/-! ## updConv -/

@[simp] theorem State.updConv_pending (s : State) (k : Nat) (f : ConvState → ConvState) : (s.updConv k f).pending = s.pending := rfl
@[simp] theorem State.updConv_clock (s : State) (k : Nat) (f : ConvState → ConvState) : (s.updConv k f).clock = s.clock := rfl
@[simp] theorem State.updConv_htOfs (s : State) (k : Nat) (f : ConvState → ConvState) : (s.updConv k f).htOfs = s.htOfs := rfl
@[simp] theorem State.updConv_freeCount (s : State) (k : Nat) (f : ConvState → ConvState) : (s.updConv k f).freeCount = s.freeCount := rfl
@[simp] theorem State.updConv_regs (s : State) (k : Nat) (f : ConvState → ConvState) : (s.updConv k f).regs = s.regs := rfl
@[simp] theorem State.updConv_timers (s : State) (k : Nat) (f : ConvState → ConvState) : (s.updConv k f).timers = s.timers := rfl
@[simp] theorem State.updConv_trace (s : State) (k : Nat) (f : ConvState → ConvState) : (s.updConv k f).trace = s.trace := rfl
@[simp] theorem State.updConv_tracePost (s : State) (k : Nat) (f : ConvState → ConvState) : (s.updConv k f).tracePost = s.tracePost := rfl
@[simp] theorem State.updConv_sys (s : State) (k : Nat) (f : ConvState → ConvState) : (s.updConv k f).sys = s.sys := rfl
@[simp] theorem State.updConv_acrd (s : State) (k : Nat) (f : ConvState → ConvState) : (s.updConv k f).acrd = s.acrd := rfl
@[simp] theorem State.updConv_loops (s : State) (k : Nat) (f : ConvState → ConvState) : (s.updConv k f).loops = s.loops := rfl
@[simp] theorem State.updConv_phases (s : State) (k : Nat) (f : ConvState → ConvState) : (s.updConv k f).phases = s.phases := rfl
@[simp] theorem State.updConv_ilReply (s : State) (k : Nat) (f : ConvState → ConvState) : (s.updConv k f).ilReply = s.ilReply := rfl
@[simp] theorem State.updConv_rails (s : State) (k : Nat) (f : ConvState → ConvState) : (s.updConv k f).rails = s.rails := rfl
@[simp] theorem State.updConv_groups (s : State) (k : Nat) (f : ConvState → ConvState) : (s.updConv k f).groups = s.groups := rfl
@[simp] theorem State.updConv_seq (s : State) (k : Nat) (f : ConvState → ConvState) : (s.updConv k f).seq = s.seq := rfl
@[simp] theorem State.updConv_sup (s : State) (k : Nat) (f : ConvState → ConvState) : (s.updConv k f).sup = s.sup := rfl
@[simp] theorem State.updConv_path (s : State) (k : Nat) (f : ConvState → ConvState) : (s.updConv k f).path = s.path := rfl
@[simp] theorem State.updConv_flt (s : State) (k : Nat) (f : ConvState → ConvState) : (s.updConv k f).flt = s.flt := rfl
@[simp] theorem State.updConv_ledg (s : State) (k : Nat) (f : ConvState → ConvState) : (s.updConv k f).ledg = s.ledg := rfl
@[simp] theorem State.updConv_evt (s : State) (k : Nat) (f : ConvState → ConvState) : (s.updConv k f).evt = s.evt := rfl
@[simp] theorem State.updConv_host (s : State) (k : Nat) (f : ConvState → ConvState) : (s.updConv k f).host = s.host := rfl
@[simp] theorem State.updConv_link (s : State) (k : Nat) (f : ConvState → ConvState) : (s.updConv k f).link = s.link := rfl
@[simp] theorem State.updConv_bist (s : State) (k : Nat) (f : ConvState → ConvState) : (s.updConv k f).bist = s.bist := rfl
@[simp] theorem State.updConv_hiLatch (s : State) (k : Nat) (f : ConvState → ConvState) : (s.updConv k f).hiLatch = s.hiLatch := rfl
@[simp] theorem State.updConv_loLatch (s : State) (k : Nat) (f : ConvState → ConvState) : (s.updConv k f).loLatch = s.loLatch := rfl

/-! ## updChan -/

@[simp] theorem State.updChan_pending (s : State) (k : Nat) (f : ChanState → ChanState) : (s.updChan k f).pending = s.pending := rfl
@[simp] theorem State.updChan_clock (s : State) (k : Nat) (f : ChanState → ChanState) : (s.updChan k f).clock = s.clock := rfl
@[simp] theorem State.updChan_htOfs (s : State) (k : Nat) (f : ChanState → ChanState) : (s.updChan k f).htOfs = s.htOfs := rfl
@[simp] theorem State.updChan_freeCount (s : State) (k : Nat) (f : ChanState → ChanState) : (s.updChan k f).freeCount = s.freeCount := rfl
@[simp] theorem State.updChan_regs (s : State) (k : Nat) (f : ChanState → ChanState) : (s.updChan k f).regs = s.regs := rfl
@[simp] theorem State.updChan_timers (s : State) (k : Nat) (f : ChanState → ChanState) : (s.updChan k f).timers = s.timers := rfl
@[simp] theorem State.updChan_trace (s : State) (k : Nat) (f : ChanState → ChanState) : (s.updChan k f).trace = s.trace := rfl
@[simp] theorem State.updChan_tracePost (s : State) (k : Nat) (f : ChanState → ChanState) : (s.updChan k f).tracePost = s.tracePost := rfl
@[simp] theorem State.updChan_sys (s : State) (k : Nat) (f : ChanState → ChanState) : (s.updChan k f).sys = s.sys := rfl
@[simp] theorem State.updChan_acrd (s : State) (k : Nat) (f : ChanState → ChanState) : (s.updChan k f).acrd = s.acrd := rfl
@[simp] theorem State.updChan_loops (s : State) (k : Nat) (f : ChanState → ChanState) : (s.updChan k f).loops = s.loops := rfl
@[simp] theorem State.updChan_phases (s : State) (k : Nat) (f : ChanState → ChanState) : (s.updChan k f).phases = s.phases := rfl
@[simp] theorem State.updChan_ilReply (s : State) (k : Nat) (f : ChanState → ChanState) : (s.updChan k f).ilReply = s.ilReply := rfl
@[simp] theorem State.updChan_rails (s : State) (k : Nat) (f : ChanState → ChanState) : (s.updChan k f).rails = s.rails := rfl
@[simp] theorem State.updChan_groups (s : State) (k : Nat) (f : ChanState → ChanState) : (s.updChan k f).groups = s.groups := rfl
@[simp] theorem State.updChan_seq (s : State) (k : Nat) (f : ChanState → ChanState) : (s.updChan k f).seq = s.seq := rfl
@[simp] theorem State.updChan_sup (s : State) (k : Nat) (f : ChanState → ChanState) : (s.updChan k f).sup = s.sup := rfl
@[simp] theorem State.updChan_path (s : State) (k : Nat) (f : ChanState → ChanState) : (s.updChan k f).path = s.path := rfl
@[simp] theorem State.updChan_flt (s : State) (k : Nat) (f : ChanState → ChanState) : (s.updChan k f).flt = s.flt := rfl
@[simp] theorem State.updChan_ledg (s : State) (k : Nat) (f : ChanState → ChanState) : (s.updChan k f).ledg = s.ledg := rfl
@[simp] theorem State.updChan_evt (s : State) (k : Nat) (f : ChanState → ChanState) : (s.updChan k f).evt = s.evt := rfl
@[simp] theorem State.updChan_host (s : State) (k : Nat) (f : ChanState → ChanState) : (s.updChan k f).host = s.host := rfl
@[simp] theorem State.updChan_link (s : State) (k : Nat) (f : ChanState → ChanState) : (s.updChan k f).link = s.link := rfl
@[simp] theorem State.updChan_bist (s : State) (k : Nat) (f : ChanState → ChanState) : (s.updChan k f).bist = s.bist := rfl
@[simp] theorem State.updChan_hiLatch (s : State) (k : Nat) (f : ChanState → ChanState) : (s.updChan k f).hiLatch = s.hiLatch := rfl
@[simp] theorem State.updChan_loLatch (s : State) (k : Nat) (f : ChanState → ChanState) : (s.updChan k f).loLatch = s.loLatch := rfl

/-! ## updRail -/

@[simp] theorem State.updRail_pending (s : State) (k : Nat) (f : RailState → RailState) : (s.updRail k f).pending = s.pending := rfl
@[simp] theorem State.updRail_clock (s : State) (k : Nat) (f : RailState → RailState) : (s.updRail k f).clock = s.clock := rfl
@[simp] theorem State.updRail_htOfs (s : State) (k : Nat) (f : RailState → RailState) : (s.updRail k f).htOfs = s.htOfs := rfl
@[simp] theorem State.updRail_freeCount (s : State) (k : Nat) (f : RailState → RailState) : (s.updRail k f).freeCount = s.freeCount := rfl
@[simp] theorem State.updRail_regs (s : State) (k : Nat) (f : RailState → RailState) : (s.updRail k f).regs = s.regs := rfl
@[simp] theorem State.updRail_timers (s : State) (k : Nat) (f : RailState → RailState) : (s.updRail k f).timers = s.timers := rfl
@[simp] theorem State.updRail_trace (s : State) (k : Nat) (f : RailState → RailState) : (s.updRail k f).trace = s.trace := rfl
@[simp] theorem State.updRail_tracePost (s : State) (k : Nat) (f : RailState → RailState) : (s.updRail k f).tracePost = s.tracePost := rfl
@[simp] theorem State.updRail_sys (s : State) (k : Nat) (f : RailState → RailState) : (s.updRail k f).sys = s.sys := rfl
@[simp] theorem State.updRail_acrd (s : State) (k : Nat) (f : RailState → RailState) : (s.updRail k f).acrd = s.acrd := rfl
@[simp] theorem State.updRail_loops (s : State) (k : Nat) (f : RailState → RailState) : (s.updRail k f).loops = s.loops := rfl
@[simp] theorem State.updRail_phases (s : State) (k : Nat) (f : RailState → RailState) : (s.updRail k f).phases = s.phases := rfl
@[simp] theorem State.updRail_ilReply (s : State) (k : Nat) (f : RailState → RailState) : (s.updRail k f).ilReply = s.ilReply := rfl
@[simp] theorem State.updRail_groups (s : State) (k : Nat) (f : RailState → RailState) : (s.updRail k f).groups = s.groups := rfl
@[simp] theorem State.updRail_seq (s : State) (k : Nat) (f : RailState → RailState) : (s.updRail k f).seq = s.seq := rfl
@[simp] theorem State.updRail_sup (s : State) (k : Nat) (f : RailState → RailState) : (s.updRail k f).sup = s.sup := rfl
@[simp] theorem State.updRail_path (s : State) (k : Nat) (f : RailState → RailState) : (s.updRail k f).path = s.path := rfl
@[simp] theorem State.updRail_meas (s : State) (k : Nat) (f : RailState → RailState) : (s.updRail k f).meas = s.meas := rfl
@[simp] theorem State.updRail_flt (s : State) (k : Nat) (f : RailState → RailState) : (s.updRail k f).flt = s.flt := rfl
@[simp] theorem State.updRail_ledg (s : State) (k : Nat) (f : RailState → RailState) : (s.updRail k f).ledg = s.ledg := rfl
@[simp] theorem State.updRail_evt (s : State) (k : Nat) (f : RailState → RailState) : (s.updRail k f).evt = s.evt := rfl
@[simp] theorem State.updRail_host (s : State) (k : Nat) (f : RailState → RailState) : (s.updRail k f).host = s.host := rfl
@[simp] theorem State.updRail_link (s : State) (k : Nat) (f : RailState → RailState) : (s.updRail k f).link = s.link := rfl
@[simp] theorem State.updRail_bist (s : State) (k : Nat) (f : RailState → RailState) : (s.updRail k f).bist = s.bist := rfl
@[simp] theorem State.updRail_hiLatch (s : State) (k : Nat) (f : RailState → RailState) : (s.updRail k f).hiLatch = s.hiLatch := rfl
@[simp] theorem State.updRail_loLatch (s : State) (k : Nat) (f : RailState → RailState) : (s.updRail k f).loLatch = s.loLatch := rfl

/-! ## updGroup -/

@[simp] theorem State.updGroup_pending (s : State) (k : Nat) (f : GroupState → GroupState) : (s.updGroup k f).pending = s.pending := rfl
@[simp] theorem State.updGroup_clock (s : State) (k : Nat) (f : GroupState → GroupState) : (s.updGroup k f).clock = s.clock := rfl
@[simp] theorem State.updGroup_htOfs (s : State) (k : Nat) (f : GroupState → GroupState) : (s.updGroup k f).htOfs = s.htOfs := rfl
@[simp] theorem State.updGroup_freeCount (s : State) (k : Nat) (f : GroupState → GroupState) : (s.updGroup k f).freeCount = s.freeCount := rfl
@[simp] theorem State.updGroup_regs (s : State) (k : Nat) (f : GroupState → GroupState) : (s.updGroup k f).regs = s.regs := rfl
@[simp] theorem State.updGroup_timers (s : State) (k : Nat) (f : GroupState → GroupState) : (s.updGroup k f).timers = s.timers := rfl
@[simp] theorem State.updGroup_trace (s : State) (k : Nat) (f : GroupState → GroupState) : (s.updGroup k f).trace = s.trace := rfl
@[simp] theorem State.updGroup_tracePost (s : State) (k : Nat) (f : GroupState → GroupState) : (s.updGroup k f).tracePost = s.tracePost := rfl
@[simp] theorem State.updGroup_sys (s : State) (k : Nat) (f : GroupState → GroupState) : (s.updGroup k f).sys = s.sys := rfl
@[simp] theorem State.updGroup_acrd (s : State) (k : Nat) (f : GroupState → GroupState) : (s.updGroup k f).acrd = s.acrd := rfl
@[simp] theorem State.updGroup_loops (s : State) (k : Nat) (f : GroupState → GroupState) : (s.updGroup k f).loops = s.loops := rfl
@[simp] theorem State.updGroup_phases (s : State) (k : Nat) (f : GroupState → GroupState) : (s.updGroup k f).phases = s.phases := rfl
@[simp] theorem State.updGroup_ilReply (s : State) (k : Nat) (f : GroupState → GroupState) : (s.updGroup k f).ilReply = s.ilReply := rfl
@[simp] theorem State.updGroup_rails (s : State) (k : Nat) (f : GroupState → GroupState) : (s.updGroup k f).rails = s.rails := rfl
@[simp] theorem State.updGroup_seq (s : State) (k : Nat) (f : GroupState → GroupState) : (s.updGroup k f).seq = s.seq := rfl
@[simp] theorem State.updGroup_sup (s : State) (k : Nat) (f : GroupState → GroupState) : (s.updGroup k f).sup = s.sup := rfl
@[simp] theorem State.updGroup_path (s : State) (k : Nat) (f : GroupState → GroupState) : (s.updGroup k f).path = s.path := rfl
@[simp] theorem State.updGroup_meas (s : State) (k : Nat) (f : GroupState → GroupState) : (s.updGroup k f).meas = s.meas := rfl
@[simp] theorem State.updGroup_flt (s : State) (k : Nat) (f : GroupState → GroupState) : (s.updGroup k f).flt = s.flt := rfl
@[simp] theorem State.updGroup_ledg (s : State) (k : Nat) (f : GroupState → GroupState) : (s.updGroup k f).ledg = s.ledg := rfl
@[simp] theorem State.updGroup_evt (s : State) (k : Nat) (f : GroupState → GroupState) : (s.updGroup k f).evt = s.evt := rfl
@[simp] theorem State.updGroup_host (s : State) (k : Nat) (f : GroupState → GroupState) : (s.updGroup k f).host = s.host := rfl
@[simp] theorem State.updGroup_link (s : State) (k : Nat) (f : GroupState → GroupState) : (s.updGroup k f).link = s.link := rfl
@[simp] theorem State.updGroup_bist (s : State) (k : Nat) (f : GroupState → GroupState) : (s.updGroup k f).bist = s.bist := rfl
@[simp] theorem State.updGroup_hiLatch (s : State) (k : Nat) (f : GroupState → GroupState) : (s.updGroup k f).hiLatch = s.hiLatch := rfl
@[simp] theorem State.updGroup_loLatch (s : State) (k : Nat) (f : GroupState → GroupState) : (s.updGroup k f).loLatch = s.loLatch := rfl

end Sys2Proof.Machine
end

================

Exercise aim » I'd like the lines above from the one with "(s.updConv k f).groups = s.groups := rfl" up to and including the one with "(s.updConv k f).path = s.path := rfl" copied exactly, with no other lines.

Reply to the exercise »
@[simp] theorem State.updConv_groups (s : State) (k : Nat) (f : ConvState → ConvState) : (s.updConv k f).groups = s.groups := rfl
@[simp] theorem State.updConv_seq (s : State) (k : Nat) (f : ConvState → ConvState) : (s.updConv k f).seq = s.seq := rfl
@[simp] theorem State.updConv_sup (s : State) (k : Nat) (f : ConvState → ConvState) : (s.updConv k f).sup = s.sup := rfl
@[simp] theorem State.updConv_path (s : State) (k : Nat) (f : ConvState → ConvState) : (s.updConv k f).path = s.path := rfl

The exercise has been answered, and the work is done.